В стране насчитывается около 3 млн. сирот. Сотни тысяч бездомных детей скитаются по улицам. Сотни тысяч детей-инвалидов, живущих в интернатах и не получивших профессии, не готовы к самостоятельной жизни, и они тоже вскоре пополнят ряды бомжей. Развал системы профессионального обучения означает, что Россия лишается квалифицированной рабочей силы. Еще одна проблема – вынужденные переселенцы (не менее 5 млн. человек, по официальным данным), которых государство не может трудоустроить. Этот грустный список можно продолжать до бесконечности.
В психологии российского политического класса социальная политика так и осталась бременем, от которого нужно избавляться, и побыстрее.

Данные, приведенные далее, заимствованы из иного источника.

-- ==== Sys2Proof/Certificates/Slice0/Obligations.lean ====
section
/-! DEFINITION. The statements for the provers. Each is about `exec` of the commands it names, in every state and for every
operand that meet its hypotheses; "derived" ones that rest on a choice of the model name the log entry. -/

open Sys2Proof Sys2Proof.Machine Sys2Proof.Safety

/-! ### The machine as a whole -/

/-- A step takes the command at the front of the queue and is that command on the state with the rest of the queue. -/
def Obligations.StepRunsFront : Prop :=
  ∀ (c : Instr) (rest : List Instr) (s : State),
    step { s with pending := c :: rest } = exec c { s with pending := rest }

/-- Every command completes, in every state, and changes only the groups of the state that `touches` gives it; it keeps the
queue of the commands that wait, the identity region (R489), the set of cores, and the canonical form of every memory. This is
the frame of all commands at the level of the state's groups. -/
def Obligations.EveryCommandKeeps : Prop :=
  ∀ (c : Instr) (s : State), ∃ t, exec c s = .next t ∧ Keeps (touches c) s t

/-- The invariant of the model: the device has its 160 cores in order, the identity region is as manufactured (R489), and every
memory is in canonical form (notes/assumptions/4.md). -/
def Obligations.StepKeepsInvariant : Prop :=
  ∀ (s t : State), Inv s → step s = .next t → Inv t

/-- The invariant holds right after reset. -/
def Obligations.ResetHasInvariant : Prop := Inv State.reset

/-- On an empty queue a step is one clock of the timebase (the model's own choice, notes/assumptions/5.md): the counter
and its accumulator advance by 1 ns plus the rate adjustment plus the slew of one clock (R60, R64), which is the pending slew or
CIN_SLEW_LIMIT ppm, whichever is less, rounded as notes/assumptions/6.md says; in tack holdover the slew pauses (R64). -/
def Obligations.IdleClock : Prop :=
  (∀ s : State, s.pending = [] → s.power.vtack = true → s.tb.tackHold = false → s.tb.holdover = false →
    s.reg 0x20024 ≤ 500 → 1 ≤ s.tb.now →
      ∃ t, step s = .next t ∧ t = { s with tb := t.tb } ∧
        t.tb.slew = s.tb.slew - clampInt s.slewStep s.tb.slew ∧ t.tb.frac < 2 ^ 32 ∧
        (t.tb.now * 2 ^ 32 + t.tb.frac : Int) =
          s.tb.now * 2 ^ 32 + s.tb.frac + 2 ^ 32 + s.rateAdj + (s.tb.slew - t.tb.slew)) ∧
  (∀ s : State, s.pending = [] → s.power.vtack = true → s.tb.tackHold = true →
      ∃ t, step s = .next t ∧ t = { s with tb := t.tb, free := s.free + 1 } ∧ t.tb.slew = s.tb.slew ∧ t.tb.frac < 2 ^ 32)

/-! ### The timebase (03_cinch_timebase.md) -/

/-- R62, whole: a write of CIN_SET loads the counter, at once or at the next accepted SYNC_PPS edge, after which the counter
equals the value plus what the clocks add; once the device is started it is ignored and counted. Everything else is unchanged.
`edgeRef` is the model's own bookkeeping of the time since the last edge and moves with the load. -/
def Obligations.CinSetLoads : Prop :=
  ∀ (s : State) (v : DWord), PfServed s → s.tb.pairFollow = false →
    (s.work.started = false → nbits (s.reg 0x20000) 3 1 = 0 →
      exec (.cinSet 0 v) s = .next { s with
        regs := putKey 0x20010 v s.regs
        tb := { s.tb with
          now := v.toNat, frac := 0, load := none, timeSet := true, timeCoarse := false
          edgeRef := s.tb.edgeRef + v.toNat - s.tb.now } }) ∧
    (s.work.started = false → nbits (s.reg 0x20000) 3 1 = 1 →
      exec (.cinSet 0 v) s = .next { s with regs := putKey 0x20010 v s.regs, tb := { s.tb with load := some v.toNat } }) ∧
    (s.work.started = true → exec (.cinSet 0 v) s = .next (s.ignore .cin)) ∧
    (s.tb.load = some v.toNat → s.tb.tackHold = false → s.ppsAccepts s.tb.now = true →
      ∃ t, exec (.syncPpsEdge (decide (nbits (s.reg 0x20000) 2 1 = 1)) s.tb.now) s = .next t ∧
        t.tb.now = v.toNat ∧ t.tb.frac = 0 ∧ t.tb.load = none) ∧
    (∀ n : Nat, s.power.vtack = true → s.tb.tackHold = false → s.tb.holdover = false → s.tb.slew = 0 → s.rateAdj = 0 →
      s.tb.now = v.toNat → s.tb.frac = 0 → (s.elapse n).tb.now = v.toNat + n)

/-- R63, whole: a write of CIN_RATE_ADJ stores the signed value clamped to ±2,147,484 and changes nothing else, and the next
clock of the timebase advances the counter by it. MODE is 0 and the device follows no master (R67, R72). -/
def Obligations.CinRateClamped : Prop :=
  ∀ (s : State) (v : Word), PfServed s → s.tb.pairFollow = false → s.ppsMode = false →
    ∃ t, exec (.cinRateAdj 0 v) s = .next t ∧
      t = { s with regs := putKey 0x20018 (BitVec.ofNat 64 (unsigned 32 (clampInt 2147484 v.toInt))) s.regs } ∧
      t.rateAdj = clampInt 2147484 v.toInt ∧
      (s.pending = [] → s.power.vtack = true → s.tb.tackHold = false → s.tb.holdover = false → s.tb.slew = 0 →
        ∃ u, step t = .next u ∧
          (u.tb.now * 2 ^ 32 + u.tb.frac : Int) = s.tb.now * 2 ^ 32 + s.tb.frac + 2 ^ 32 + clampInt 2147484 v.toInt)

/-- From R64: a write of CIN_OFFSET_ADJ adds the signed ns to the pending slew, saturated at ±(2^31 − 1) ns, and changes nothing
else; SLEW_COMPLETE is the passage of the clocks in which the slew reaches zero, and in tack holdover it stays. The number of
those clocks rests on the rounding of notes/assumptions/6.md. -/
def Obligations.CinOffsetSlews : Prop :=
  ∀ (s : State) (v : Word),
    (PfServed s → s.tb.pairFollow = false → s.ppsMode = false →
      exec (.cinOffsetAdj 0 v) s = .next { s with tb := { s.tb with
        slew := max (-((2 ^ 31 - 1) * 2 ^ 32)) (min ((2 ^ 31 - 1) * 2 ^ 32) (s.tb.slew + v.toInt * 2 ^ 32)) } }) ∧
    (s.power.vtack = true → s.tb.tackHold = false → 0 < s.slewStep →
      ∃ t, exec .slewComplete s = .next t ∧ t.tb.slew = 0 ∧ t = { s with tb := t.tb, free := t.free } ∧
        (s.tb.slew = 0 → t = s)) ∧
    (s.tb.tackHold = true → exec .slewComplete s = .next s)

/-- From R67, R72: a write of CIN_CTRL sets MODE and, while the device is not started, the three RWS fields; MODE 0 clears
PPS_LOCKED at once and leaves rate and slew. Under MODE 1, and on a follower, writes of the rate and of the offset are ignored
and counted; on a follower a write of CIN_SET is. `goodRun`, the run of good edges, starts afresh. -/
def Obligations.CinModeAndSteering : Prop :=
  ∀ (s : State) (v : Word) (w : DWord), PfServed s →
    (s.work.started = false →
      exec (.cinMode 0 v) s = .next { s with
        regs := putKey 0x20000 (BitVec.ofNat 64 (v.toNat % 16)) s.regs
        tb := { s.tb with goodRun := 0, ppsLocked := s.tb.ppsLocked && v.getLsbD 0 } }) ∧
    (s.work.started = true → v.toNat / 2 % 8 = s.reg 0x20000 / 2 % 8 →
      exec (.cinMode 0 v) s = .next { s with
        regs := putKey 0x20000 (BitVec.ofNat 64 (v.toNat % 16)) s.regs
        tb := { s.tb with goodRun := 0, ppsLocked := s.tb.ppsLocked && v.getLsbD 0 } }) ∧
    ((s.tb.pairFollow || s.ppsMode) = true →
      exec (.cinRateAdj 0 v) s = .next (s.ignore .cin) ∧ exec (.cinOffsetAdj 0 v) s = .next (s.ignore .cin)) ∧
    (s.tb.pairFollow = true → exec (.cinSet 0 w) s = .next (s.ignore .cin))

/-- From R66, R67: an edge of the polarity of PPS_FALL, in RUN and outside tack holdover, stamped n: the counter first runs to the
stamp (`State.advanceTo`). The edge is accepted when 500 ms have passed since the last accepted edge and its phase error lies in
the window, or none has been accepted yet, or PPS is lost; an accepted edge is recorded. Under MODE 1, where no master is
followed, each accepted edge counts in the run of errors within 50 ns and the third in a row locks, and its error becomes the
slew, the other way round; an edge at which a waiting load takes place leaves slew and rate (notes/assumptions/120.md). A
rejected edge only counts in CIN_PPS_REJECT; an edge of the other polarity does nothing. -/
def Obligations.PpsEdge : Prop :=
  ∀ (s : State) (pol : Bool) (n : Nat), s.power.dev = .run → s.tb.tackHold = false →
    (pol = decide (nbits (s.reg 0x20000) 2 1 = 1) →
      let u := s.advanceTo n
      let err := phaseError n u.ppsOffset
      let soon := u.tb.ppsSeen = true ∧ (n : Int) - u.tb.edgeRef < 500000000
      (¬ soon → (u.tb.ppsSeen = false ∨ u.tb.ppsLost = true ∨ err.natAbs ≤ u.ppsWindow) →
        ∃ t, exec (.syncPpsEdge pol n) s = .next t ∧ t.tb.ppsStamp = n ∧ t.tb.ppsErr = err ∧
          t.tb.ppsSeen = true ∧ t.tb.ppsLost = false ∧
          t = { u with tb := t.tb, regs := t.regs, hif := t.hif, mem := t.mem, out := t.out } ∧
          (u.ppsMode = true → u.tb.follows = false →
            (t.tb.ppsLocked = true ↔ u.tb.ppsLocked = true ∨ 3 ≤ t.tb.goodRun) ∧
            t.tb.goodRun = (if err.natAbs ≤ 50 then u.tb.goodRun + 1 else 0)) ∧
          (u.tb.load = none → u.ppsMode = true → u.tb.follows = false → t.tb.slew = -err * 2 ^ 32) ∧
          (∀ v, u.tb.load = some v → t.tb.now = v ∧ t.tb.load = none) ∧
          (u.tb.load ≠ none ∨ u.ppsMode = false ∨ u.tb.follows = true →
            t.tb.slew = u.tb.slew ∧ (u.tb.ppsLost = false → t.regs = u.regs))) ∧
      (soon ∨ ¬ (u.tb.ppsSeen = false ∨ u.tb.ppsLost = true ∨ err.natAbs ≤ u.ppsWindow) →
        exec (.syncPpsEdge pol n) s = .next (u.bump ctrPpsReject))) ∧
    (pol ≠ decide (nbits (s.reg 0x20000) 2 1 = 1) → exec (.syncPpsEdge pol n) s = .next s)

Власть не сумела – не захотела – использовать свалившиеся с неба миллиарды (!) долларов для того, чтобы облегчить жизнь простых российских граждан. Показательна структура бюджета на 2005 г., которая отражает преференции правящей команды. Расходы на оборону и безопасность составляют в нем 30,4%. Расходы на оборону в 2005 г. по сравнению с 2004 г. увеличены на 28%, на обеспечение внутреннего порядка – на 26%, а расходы на социальные нужды снижены на 1,5%, на образование – на 8,6%, на сельское хозяйство – на 10%, на окружающую среду – на 15,2%. Бюджет является зеркалом мышления людей в Кремле: они думают не о том, чтобы предотвратить недовольство народа, а о том, чтобы от этого недовольства себя защитить.
Между тем в конце 2004 г. в стране усилилось социальное брожение: в октябре только в сфере образования было 5907 забастовок – в 80 раз больше, чем на протяжении 2003 г. Уже около 43% опрошенных готовы участвовать в забастовках с экономическими требованиями. Это явно новые настроения, которые говорят о том, что эволюция настроений от надежды к безысходности на этой точке не остановилась и движение идет в сторону активного недовольства общества.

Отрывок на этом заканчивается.